The legal system, though constituted under the rubric of Justice, can only be an agglomeration of human beings. That is, the foolish, the misguided, the self-interested, the careerist and the idealist — the same admixture found in you and me.
Hamlet lists one of the screaming tragedies of life as “the law’s delay”. All of the affronted have anguished that “surely there must be a better way”. And there may, but if it has been previously discovered, that knowledge is lost to us.

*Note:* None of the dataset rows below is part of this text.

-- ==== Sys2Proof/Machine/Flags.lean ====
section
/-! DEFINITION. The phase code (30_encoding R80) and the status outputs (10_state R31 to R33;
30_encoding R70). The block has no arithmetic flags (10_state R32). -/

namespace Sys2Proof.Machine

/-- The 4-bit value of PH in a phase (30_encoding R80). -/
def Phase.toBits : Phase → BitVec 4
  | .idle => 0x0
  | .preInit => 0x1
  | .preLong => 0x2
  | .preTick => 0x3
  | .preSep => 0x4
  | .leadIdle => 0x5
  | .leadActive => 0x6
  | .dataFirst => 0x7
  | .dataSecond => 0x8
  | .trailSep => 0x9
  | .trailZero => 0xA
  | .postIdle => 0xB
  | .postActive => 0xC
  | .finalInit => 0xD
  | .reservedE => 0xE
  | .reservedF => 0xF

/-- The phases in the order of their codes (30_encoding R80). -/
def Phase.all : List Phase :=
  [.idle, .preInit, .preLong, .preTick, .preSep, .leadIdle, .leadActive, .dataFirst, .dataSecond,
   .trailSep, .trailZero, .postIdle, .postActive, .finalInit, .reservedE, .reservedF]

/-- The phase of a 4-bit value of PH (30_encoding R80). -/
def Phase.ofBits (v : BitVec 4) : Phase := Phase.all.getD v.toNat .idle

/-- Whether PH holds 0xE or 0xF (30_encoding R81). -/
def Phase.isReserved : Phase → Bool
  | .idle => false
  | .preInit => false
  | .preLong => false
  | .preTick => false
  | .preSep => false
  | .leadIdle => false
  | .leadActive => false
  | .dataFirst => false
  | .dataSecond => false
  | .trailSep => false
  | .trailZero => false
  | .postIdle => false
  | .postActive => false
  | .finalInit => false
  | .reservedE => true
  | .reservedF => true

/-- The `busy` output: `PH != IDLE` (10_state R31); no output before the first reset (log 15). -/
def busy (s : State) : Bool := s.ph ≠ .idle

/-- The `fault` output: `FAULT != none` (10_state R33); no output before the first reset (log 15). -/
def faultOut (s : State) : Bool := s.fault.isSome

/-- The `done` output (30_encoding R70; 42_commands R151); no output before the first reset (log 15). -/
def doneOut (s : State) : Bool := s.done

/-- The cause code of a fault reason (60_exceptions R171). -/
def FaultReason.causeCode : FaultReason → Nat
  | .illegalCommand _ => 1
  | .reentrant _ _ => 2
  | .badMicroOp _ => 3
  | .badPhase _ => 4
  | .unwritten _ => 5

end Sys2Proof.Machine
end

Those who have served as jurors realise: “Oh. There’s nobody here but us chickens…” We’re instructed to put prejudice aside, and rule on the facts as presented under the stringent rules of jurisprudence. But we are flawed and prejudiced, and many of the procedures we are instructed to follow are, of course, absurd. Again, the question presents itself: can’t we find a better way? Are we really going to set this depraved murderer free because of a technical error? Do we actually have to deprive this mother of her child because of some ancient statute? And so on.
Any who have experienced the jollity of the court in any capacity know that all parties, ourselves included, will scheme to exploit the absurdities, technicalities and ambiguities of the system to our benefit. We are constrained from too obvious transgression by fear of discovery and punishment; but all decisions, even by the Righteous, if such there be, will involve a calculus of the cost of an over-nice obedience to The Law.
Back in Vermont, in the Sixties, the Old-Timers used to refer to a fellow’s lawyers as His Liars — a designation in which there is more truth than fiction. At what point does a shading of evidence, or the gentle preparation of a witness, tick over from a healthy prosecution or defence into misconduct?
The determination of that point is the lawyer’s main job, for success in which he’s lauded. That’s the Adversarial System, which in America’s case is what we got, which is the survival of trial by combat. Opposing attorneys, given the same rules of procedure, fight it out, and, consciously or not, we accept that the chance of the more just cause prevailing is perhaps equal to, but finally independent of, the actual merits of the case — should the victor stay within the rules, which is to say, escape discovery of their violation.
The Old Texas Verdict had it: “not guilty, but don’t do it again”. We know its application was not limited to Texas, for the law can free both Jean Valjean and Teddy Kennedy, and isn’t life like that? Where there is law, there is injustice. Hypocrisy is the homage vice pays to virtue.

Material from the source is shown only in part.